Task          State	Priority	Stack	#
************************************************
UDP CLI        	R	0	588	7
IDLE           	R	0	164	3
DetectAndSet   	B	3	65336	8
IP-task        	B	5	720	1
EMAC           	B	6	206	6
Tmr Svc        	B	3	188	4
LogTask        	B	0	426	11
Command_Server 	B	0	65242	12
ReadAndXmit    	B	4	65212	10
CommandListener	S	2	65316	9
query-heap

Current free heap 3049152 bytes, minimum ever free heap 3048784 bytes

Any ideas what could be causing this? Is it possible this has been corrected in a newer version of FreeRTOS+TCP? Are there substantial difficulties in transferring from the old FreeRTOS+TCP Labs release to a newer 10.x release?

Much Thanks,
Ben

More searching of the forums turned up some talk about PR1798

Do you think this issue could be solved by upgrading the Kernel, +TCP and using the code from 1798?

Thanks again,
Ben

Yes, it is worth upgrading to the latest release of all. You can find that here

Hein,

Alright, I’ll work on upgrading the kernel and the +tcp stuff in the next day or two. Hopefully the xilinx driver changes will solve the issue.

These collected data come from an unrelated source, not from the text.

/-- Settles O50: the result clears `pend`, and ASK with no query pending is accepted. -/
theorem resolutionClearsTheQuery : Obligations.ResolutionClearsTheQuery := by
  intro i s t r hexec hout hr
  obtain ⟨hbefore, hafter⟩ := pend_of_exec_qresult hexec hout hr
  exact ⟨hbefore, hafter, fun q msb lsb tm htm => exec_of_askOf_idle rfl htm hafter⟩

end Sys2Proof.Machine
end

section
/-! Well-formedness and the checksum test (30_encoding.md R61; 40_framecodec.md R92, R94, R95): a well-formed frame is the one
its four middle bytes encode to, and the checksum as an equation of numbers. -/

namespace Sys2Proof.Machine
open Safety

/-- The four constants and the checksum are all that R61 asks of the other six bytes. -/
theorem frameWf_iff_eq_encodeFrame (F : Frame) : frameWf F = true ↔ F = encodeFrame F.cmd F.fb F.pmsb F.plsb := by
  rw [frameWf_iff]
  constructor
  · rintro ⟨hstart, hver, hlen, hend, hck⟩
    have hsame : checksumOf F = checksumOf (encodeFrame F.cmd F.fb F.pmsb F.plsb) :=
      checksumOf_congr hver hlen rfl rfl rfl rfl
    have hhi : F.ckmsb = (encodeFrame F.cmd F.fb F.pmsb F.plsb).ckmsb := by
      rw [encodeFrame_ckmsb, ← hsame, ← hck, frameChecksum, hiByte_joinBytes]
    have hlo : F.cklsb = (encodeFrame F.cmd F.fb F.pmsb F.plsb).cklsb := by
      rw [encodeFrame_cklsb, ← hsame, ← hck, frameChecksum, loByte_joinBytes]
    calc F
        = ⟨F.start, F.ver, F.len, F.cmd, F.fb, F.pmsb, F.plsb, F.ckmsb, F.cklsb, F.endm⟩ := rfl
      _ = encodeFrame F.cmd F.fb F.pmsb F.plsb := by rw [hstart, hver, hlen, hend, hhi, hlo]; rfl
  · intro h
    rw [h]
    exact (frameWf_iff _).mp (frameWf_encodeFrame ..)

/-- The high byte of an encoded frame's checksum lies in 0xFA to 0xFE (R92). -/
theorem encodeFrame_ckmsb_bounds (c f m l : Byte) :
    0xFA ≤ (encodeFrame c f m l).ckmsb.toNat ∧ (encodeFrame c f m l).ckmsb.toNat ≤ 0xFE := by
  rw [encodeFrame_ckmsb, hiByte_toNat, checksumOf_encodeFrame_toNat]
  bv_omega

/-- Settles O4: the frame the codec builds from the four bytes is the one the spec writes out. -/
theorem wellFormedIffSpecFrame : Obligations.WellFormedIffSpecFrame := by
  intro F
  rw [← encodeFrame_eq_specFrame]
  exact frameWf_iff_eq_encodeFrame F

/-- Settles O5: the checksum is the negated sum, and both lie below 2^16. -/
theorem checksumSumTestIsEquivalent : Obligations.ChecksumSumTestIsEquivalent := by
  intro F
  have hle := sixSum_le F
  have hlt := (frameChecksum F).isLt
  rw [← BitVec.toNat_inj, checksumOf_toNat]
  omega

/-- Settles O6: the sum of six bytes is far below 2^16, and an encoded frame's is 0x0105 and four bytes. -/
theorem checksumRangesOfEncodedFrames : Obligations.ChecksumRangesOfEncodedFrames := by
  refine ⟨fun F => ⟨frameSum_toNat F, sixSum_le F, ?_⟩, fun c f m l => ?_⟩
  · have hle := sixSum_le F
    have hzero : (0 : Word).toNat = 0 := rfl
    rw [← BitVec.toNat_inj, checksumOf_toNat, hzero]
    omega
  · have hvalue := checksumOf_encodeFrame_toNat c f m l
    obtain ⟨hmin, hmax⟩ := encodeFrame_ckmsb_bounds c f m l
    have hc := c.isLt
    have hf := f.isLt
    have hm := m.isLt
    have hl := l.isLt
    exact ⟨by omega, by omega, hmin, hmax⟩

/-- Settles O7: under the same checksum bytes the test of R94 sees the sum of offsets 1 to 6 and nothing else of them. -/
theorem changedSumIsDetected : Obligations.ChangedSumIsDetected := by
  intro F G hF hhi hlo
  obtain ⟨hstart, hver, hlen, hend, hck⟩ := (frameWf_iff F).mp hF
  have hsame : frameChecksum G = frameChecksum F := by rw [frameChecksum, frameChecksum, hhi, hlo]
  constructor
  · intro hsum
    refine Bool.eq_false_iff.mpr fun hG => ?_
    obtain ⟨-, -, -, -, hckG⟩ := (frameWf_iff G).mp hG
    exact frameChecksum_ne_of_sixSum_ne hck hsame hsum hckG
  · intro hs hv hn he hsum
    have hsumof : checksumOf G = checksumOf F := by
      rw [← BitVec.toNat_inj, checksumOf_toNat, checksumOf_toNat, hsum]
    exact (frameWf_iff G).mpr ⟨hs.trans hstart, hv.trans hver, hn.trans hlen, he.trans hend, by rw [hsame, hck, hsumof]⟩

end Sys2Proof.Machine
end

section
/-! Decoder and encoder (spec/30_encoding.md sections 1 to 4). An encoded instruction is one row of the table (`FitsRow`); each
part of the decoder accepts exactly the words of its rows, so the decoder inverts the encoder. -/

namespace Sys2Proof
open Machine

/-! The checks that all rows with a frame share (R60, R61). -/

theorem checkFrame_eq_ok_iff {bits : List Byte} {F : Frame} :
    checkFrame bits = .ok F ↔ bits = frameBytes F ∧ frameWf F = true := by
  constructor
  · intro h
    unfold checkFrame at h
    split at h
    · cases h
    · next G hG =>
      split_ifs at h with hstart hver hlen hend hck
      cases h
      exact ⟨frameBytes_of_frameOfBytes hG, (frameWf_iff F).mpr
        ⟨not_not.mp hstart, not_not.mp hver, not_not.mp hlen, not_not.mp hend, not_not.mp hck⟩⟩
  · rintro ⟨rfl, hF⟩
    obtain ⟨hstart, hver, hlen, hend, hck⟩ := (frameWf_iff F).mp hF
    simp [checkFrame, hstart, hver, hlen, hend, hck]

/-- A well-formed frame is determined by its four middle bytes (R61). -/
theorem encodeFrame_eq_iff {F : Frame} (hF : frameWf F = true) (c f m l : Byte) :
    encodeFrame c f m l = F ↔ F.cmd = c ∧ F.fb = f ∧ F.pmsb = m ∧ F.plsb = l := by
  constructor
  · rintro rfl
    exact ⟨rfl, rfl, rfl, rfl⟩
  · rintro ⟨rfl, rfl, rfl, rfl⟩
    exact ((frameWf_iff_eq_encodeFrame F).mp hF).symm

theorem frameBytes_injective : Function.Injective frameBytes := fun _ _ h =>
  Option.some.inj (congrArg frameOfBytes h)

/-- A row below 43 holds a frame, which the decoder of that row reads. -/
theorem decode_eq_ok_iff_of_frame {k : Cfg} {w : Encoded} {i : Instr} (hrow : w.row < 43) :
    decode k w = .ok i ↔ ∃ F, w.bits = frameBytes F ∧ frameWf F = true ∧ decodeFrameRow k F w = .ok i := by
  unfold decode
  split
  · omega
  · omega
  · omega
  · rw [if_neg (by omega)]
    cases hcheck : checkFrame w.bits with
    | error e =>
      refine iff_of_false (by simp) ?_
      rintro ⟨F, hbits, hF, -⟩
      simp [checkFrame_eq_ok_iff.mpr ⟨hbits, hF⟩] at hcheck
    | ok F =>
      obtain ⟨hbits, hF⟩ := checkFrame_eq_ok_iff.mp hcheck
      constructor
      · exact fun h => ⟨F, hbits, hF, h⟩
      · rintro ⟨G, hG, -, h⟩
        obtain rfl : F = G := frameBytes_injective (hbits.symm.trans hG)
        exact h

/-! One row of the table. -/

/-- The row, the medium and the timeout of `w` are those of `i`, whose frame is `F`, and the encoding admits the operands of
`i`. -/
structure FitsRow (k : Cfg) (F : Frame) (w : Encoded) (i : Instr) : Prop where
  row : rowOf i = w.row
  frame : wireFrame k i = some F
  med : encodedMed i = w.med
  tmo : encodedTmo k i = w.tmo
  encodable : i.encodable k = true

/-- Every row below 43 has a frame, and a well-formed one. -/
theorem exists_wireFrame (k : Cfg) {i : Instr} (hrow : rowOf i < 43) :
    ∃ F, wireFrame k i = some F ∧ frameWf F = true := by
  have hframe : ∃ c f m l, wireFrame k i = some (encodeFrame c f m l) := by
    cases i
    case rxbyte | tick | reset => simp [rowOf] at hrow
    all_goals exact ⟨_, _, _, _, rfl⟩
  obtain ⟨c, f, m, l, h⟩ := hframe
  exact ⟨_, h, frameWf_encodeFrame c f m l⟩

theorem encodedBits_of_wireFrame {k : Cfg} {i : Instr} {F : Frame} (h : wireFrame k i = some F) :
    encodedBits k i = frameBytes F := by
  unfold encodedBits
  rw [h]

theorem encode_eq_iff {k : Cfg} {w : Encoded} {i : Instr} :
    encode k i = w ↔ rowOf i = w.row ∧ encodedBits k i = w.bits ∧ encodedMed i = w.med ∧ encodedTmo k i = w.tmo := by
  constructor
  · rintro rfl
    exact ⟨rfl, rfl, rfl, rfl⟩
  · rintro ⟨hrow, hbits, hmed, htmo⟩
    rw [encode, hrow, hbits, hmed, htmo]

/-- Encoding to a word whose row holds a frame is fitting that row with that frame. -/
theorem encode_eq_iff_fitsRow {k : Cfg} {w : Encoded} {i : Instr} (hrow : w.row < 43) :
    (i.encodable k = true ∧ encode k i = w) ↔ ∃ F, w.bits = frameBytes F ∧ frameWf F = true ∧ FitsRow k F w i := by
  rw [encode_eq_iff]
  constructor
  · rintro ⟨henc, hr, hbits, hmed, htmo⟩
    obtain ⟨F, hframe, hF⟩ := exists_wireFrame k (hr.trans_lt hrow)
    exact ⟨F, hbits.symm.trans (encodedBits_of_wireFrame hframe), hF, hr, hframe, hmed, htmo, henc⟩
  · rintro ⟨F, hbits, -, h⟩
    exact ⟨h.encodable, h.row, (encodedBits_of_wireFrame h.frame).trans hbits.symm, h.med, h.tmo⟩

/-! The rows of the control actions (R64 to R69). -/

/-- PACK_LF keeps the operands whole; the other classes always do (R67). -/
def packsWhole : Args → Prop
  | .packLf f t => f.toNat < 16 ∧ t.toNat < 4096
  | _ => True

/-- The folder and the track of a packed word (R67). -/
theorem shiftRight_hiByte_packLf {f : Byte} (hf : f.toNat < 16) (t : Word) : hiByte (packLf f t) >>> 4 = f := by
  apply BitVec.eq_of_toNat_eq
  rw [BitVec.toNat_ushiftRight, hiByte_toNat, packLf_toNat, Nat.shiftRight_eq_div_pow]
  omega

theorem and_mask_toNat (v : Word) : (v &&& 0x0FFF).toNat = v.toNat % 4096 := by
  rw [BitVec.toNat_and]
  exact Nat.and_two_pow_sub_one_eq_mod v.toNat 12

theorem packLf_and_mask (f : Byte) {t : Word} (ht : t.toNat < 4096) : packLf f t &&& 0x0FFF = t := by
  apply BitVec.eq_of_toNat_eq
  rw [and_mask_toNat, packLf_toNat]
  omega

/-- What is read from two bytes fits the fields it is packed into. -/
theorem packsWhole_of_bytes (hi : Byte) (v : Word) : packsWhole (.packLf (hi >>> 4) (v &&& 0x0FFF)) := by
  have hhi := hi.isLt
  have hfolder : (hi >>> 4).toNat < 16 := by
    rw [BitVec.toNat_ushiftRight, Nat.shiftRight_eq_div_pow]
    omega
  have htrack : (v &&& 0x0FFF).toNat < 4096 := by
    rw [and_mask_toNat]
    exact Nat.mod_lt _ (by norm_num)
  exact ⟨hfolder, htrack⟩

/-- Any two parameter bytes are those of the folder and the track they are read as. -/
theorem packLf_of_bytes (hi lo : Byte) : packLf (hi >>> 4) (joinBytes hi lo &&& 0x0FFF) = joinBytes hi lo := by
  apply BitVec.eq_of_toNat_eq
  have hhi := hi.isLt
  have hlo := lo.isLt
  rw [packLf_toNat, and_mask_toNat, joinBytes_toNat, BitVec.toNat_ushiftRight, Nat.shiftRight_eq_div_pow]
  omega

/-- The operands read from a frame are the ones of the action's class that fill its two parameter bytes. -/
theorem argsOfFrame_eq_ok_iff {k : Cfg} {a : Action} {F : Frame} {args : Args} :
    argsOfFrame k a F = .ok args ↔
      argsClass args = actionClass a ∧ packsWhole args ∧ params k a args = (F.pmsb, F.plsb) := by
  constructor
  · intro h
    unfold argsOfFrame at h
    split at h
    next hclass =>
      split_ifs at h with hbytes
      cases h
      exact ⟨hclass.symm, trivial, Prod.ext hbytes.1.symm hbytes.2.symm⟩
    next hclass =>
      cases h
      exact ⟨hclass.symm, trivial, Prod.ext (hiByte_joinBytes ..) (loByte_joinBytes ..)⟩
    next hclass =>
      cases h
      exact ⟨hclass.symm, trivial, rfl⟩
    next hclass =>
      cases h
      refine ⟨hclass.symm, packsWhole_of_bytes F.pmsb (frameValue F), ?_⟩
      rw [params, frameValue, packLf_of_bytes, hiByte_joinBytes, loByte_joinBytes]
  · rintro ⟨hclass, hwhole, hparams⟩
    obtain ⟨hhi, hlo⟩ := Prod.mk.inj hparams
    unfold argsOfFrame
    rw [← hclass, frameValue, ← hhi, ← hlo]
    cases args with
    | none => exact if_pos ⟨rfl, rfl⟩
    | val16 v => simp only [argsClass, joinBytes_hi_lo]
    | bytes2 hi lo => rfl
    | packLf f t =>
      obtain ⟨hf, ht⟩ := hwhole
      have hfolder := shiftRight_hiByte_packLf hf t
      have htrack := packLf_and_mask f ht
      simp only [argsClass, joinBytes_hi_lo, hfolder, htrack]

What is the fundamental difference between


and

I’m a bit confused by the multiple different places for FreeRTOS code since the amazon merge.

I can imagine the confusion about this.

The kernel sources are release on FreeRTOS-Kernel, and the FreeRTOS libraries, such as FreeRTOS+TCP is released on FreeRTOS-Plus.

The PR #1798 for the Xilinx driver still fist appeared on AWS. New FreeRTOS PR’s should be submitted to github/freertos.

Eventually, the FreeRTOS software will appear in the AWS repo as symbolic links, just like the kernel that you see here.

Note that the FreeRTOS+TCP library on FreeRTOS/FreeRTOS-Plus-TCP is organised slightly different, it misses a source directory.

The FreeRTOS+FAT library can be found here

Hein,

Thank you for that.

So I upgraded both the Kernel to 10.3.1 and +TCP per the link you provided. Added the xApplicationGetRandomNumber and ulApplicationGetNextSequenceNumber functions.

Everything compiles happily, and the application works. Exactly as before.

Same exact random error.

Based upon pdFREERTOS_ERRNO_ENOSPC, do you have any idea what could be happening?
I totally understand FreeRTOS_Send() bombing out if no space in a buffer is available somewhere, but FreeRTOS_Send never working again after that error seems broken.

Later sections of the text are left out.